A “therapeutically effective amount” of a compound according to the invention as used herein means an amount sufficient to cure, alleviate or partially arrest the clinical manifestations of a given disease and its complications. An amount adequate to accomplish this is defined as “therapeutically effective amount”. Effective amounts for each purpose will depend on e.g. the severity of the disease or injury as well as the weight, sex, age and general state of the subject. It will be understood that determining an appropriate dosage may be achieved using routine experimentation, by constructing a matrix of values and testing different points in the matrix, which is all within the ordinary skills of a trained physician or veterinary.

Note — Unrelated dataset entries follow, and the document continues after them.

-- ==== Sys2Proof/Machine/BusTrace.lean ====
section
/-! DEFINITION. The bus accesses of an instruction in the order its rule lists them (R5, R39): the opcode
byte, the operand bytes, the pointer reads, the data read, then the data write or the stack accesses. The
further accesses of R228 are not in it, as the spec leaves them out (log 11). -/

namespace Sys2Proof.Machine

/-- A read of the core, as the platform sees it (R31). -/
def readOf (addr : Word) : Access := .read (busAddr addr)

/-- A write of the core, as the platform sees it (R31). -/
def writeOf (addr : Word) (v : Byte) : Access := .write (busAddr addr) v

/-- The reads of the opcode byte and of the operand bytes that come before the body of the rule (R50). -/
def State.fetchAccesses (s : State) (i : Instr) : List Access := (s.fetchAddrs i).map readOf

/-- The pointer reads of the indirect modes, low byte first (R63, R64). -/
def State.pointerAccesses (s : State) : EaMode → List Access
  | .xInd b1 => [readOf (hilo 0 (b1 + s.x)), readOf (hilo 0 (b1 + s.x + 1))]
  | .indY b1 => [readOf (hilo 0 b1), readOf (hilo 0 (b1 + 1))]
  | .zpg _ | .zpgX _ | .zpgY _ | .abs _ | .absX _ | .absY _ => []

/-- Pointer reads, data read. -/
def State.readAccesses (s : State) (m : EaMode) : List Access := s.pointerAccesses m ++ [readOf (s.ea m)]

/-- The accesses of a read operand. -/
def State.operandAccesses (s : State) : ReadOperand → List Access
  | .imm _ => []
  | .mem m => s.readAccesses m

/-- Pointer reads, data write; the byte at `EA` is not read (R83). -/
def State.storeAccesses (s : State) (m : EaMode) (v : Byte) : List Access :=
  s.pointerAccesses m ++ [writeOf (s.ea m) v]

/-- One read, then one write of the new byte (R35). -/
def State.modifyAccesses (s : State) (m : EaMode) (f : Byte → Byte) : List Access :=
  s.readAccesses m ++ [writeOf (s.ea m) (f (s.byteAt m))]

/-- The accesses of a shift or rotate. -/
def State.shiftAccesses (s : State) (f : Byte → Bool → ShiftResult) : RmwOperand → List Access
  | .acc => []
  | .mem m => s.modifyAccesses m fun v => (f v s.p.c).r

/-- The two writes of a pushed word, high byte first (R32 e). -/
def State.push16Accesses (s : State) (w : Word) : List Access :=
  [writeOf (stackAddr s.sp) (hiByte w), writeOf (stackAddr (s.sp - 1)) (loByte w)]

/-- The accesses of trap entry (R201). -/
def State.trapAccesses (s : State) (ret : Word) (b : Bool) (vector : Word) : List Access :=
  s.push16Accesses ret ++
    [writeOf (stackAddr (s.sp - 1 - 1)) (s.p.toByte b), readOf vector, readOf (vector + 1)]

/-- The accesses of the body of an instruction's rule, in the state after the fetch (R39). -/
def State.bodyAccesses (s : State) : Instr → List Access
  | .lda o | .ldx o | .ldy o | .adc o | .sbc o | .and o | .ora o | .eor o => s.operandAccesses o
  | .cmp o | .cpx o | .cpy o => s.operandAccesses o
  | .bit m => s.readAccesses m
  | .sta m => s.storeAccesses m s.a
  | .stx m => s.storeAccesses m s.x
  | .sty m => s.storeAccesses m s.y
  | .asl o => s.shiftAccesses shiftAsl o
  | .lsr o => s.shiftAccesses shiftLsr o
  | .rol o => s.shiftAccesses shiftRol o
  | .ror o => s.shiftAccesses shiftRor o
  | .inc m => s.modifyAccesses m fun v => v + 1
  | .dec m => s.modifyAccesses m fun v => v - 1
  | .slo m => s.modifyAccesses m fun v => (shiftAsl v s.p.c).r
  | .rla m => s.modifyAccesses m fun v => (shiftRol v s.p.c).r
  | .sre m => s.modifyAccesses m fun v => (shiftLsr v s.p.c).r
  | .rra m => s.modifyAccesses m fun v => (shiftRor v s.p.c).r
  | .bpl _ | .bmi _ | .bvc _ | .bvs _ | .bcc _ | .bcs _ | .bne _ | .beq _ => []
  | .brk => s.trapAccesses (s.pc + 2) true Config.vecIrqBrk
  | .rti =>
      [readOf (stackAddr (s.sp + 1)), readOf (stackAddr (s.sp + 1 + 1)), readOf (stackAddr (s.sp + 1 + 1 + 1))]
  | .jsr _ => s.push16Accesses (s.pc + 2) ++ [readOf (s.pc + 2)]
  | .rts => [readOf (stackAddr (s.sp + 1)), readOf (stackAddr (s.sp + 1 + 1))]
  | .jmp (.abs _) => []
  | .jmp (.ind w) => [readOf w, readOf (hilo (hiByte w) (loByte w + 1))]
  | .pha => [writeOf (stackAddr s.sp) s.a]
  | .php => [writeOf (stackAddr s.sp) (s.p.toByte true)]
  | .pla | .plp => [readOf (stackAddr (s.sp + 1))]
  | .clc | .sec | .cli | .sei | .clv | .cld | .sed => []
  | .tax | .txa | .tay | .tya | .tsx | .txs => []
  | .inx | .iny | .dex | .dey | .nop => []
  | .anc _ _ | .alr _ | .arr _ => []
  | .nopUndoc _ .impl => []
  | .nopUndoc _ (.mem m) => s.readAccesses m
  | .jam _ | .unlisted _ => []

/-- All accesses of the step that runs the instruction at PC: the fetch, then the body (R39, R50). -/
def State.accesses (s : State) : List Access := s.fetchAccesses s.fetch ++ s.afterFetch.bodyAccesses s.fetch

end Sys2Proof.Machine
end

Typically, the amount of derivatized growth hormone administered is in the range from 10⁻⁷-10⁻³ g GH/kg body weight, such as 10⁻⁶-10⁻⁴ g GH/kg body weight, such as 10⁻⁵-10⁻⁴ g GH/kg body weight, wherein g GH designates the weight of the GH peptide without the GHBP.

In one embodiment, the invention provides the use of a growth hormone compound conjugate according to the invention in the manufacture of a medicament used in the treatment of the above mentioned diseases or states.

The present invention is also directed to pharmaceutical compositions comprising a growth hormone compound conjugate according to the invention. In one aspect, such a pharmaceutical composition comprises a growth hormone compound conjugate according to the invention, which is present in a concentration from 10-15 mg/ml to 200 mg/ml, such as e.g. 10-10 mg/ml to 5 mg/ml and wherein said composition has a pH from 2.0 to 10.0. The composition may further comprise a buffer system, preservative(s), tonicity agent(s), chelating agent(s), stabilizers and surfactants. In one embodiment of the invention the pharmaceutical composition is an aqueous composition, i.e. composition comprising water. Such composition is typically a solution or a suspension. In one embodiment of the invention the pharmaceutical composition is an aqueous solution. The term “aqueous composition” is defined as a composition comprising at least 50% w/w water. Likewise, the term “aqueous solution” is defined as a solution comprising at least 50% w/w water, and the term “aqueous suspension” is defined as a suspension comprising at least 50% w/w water.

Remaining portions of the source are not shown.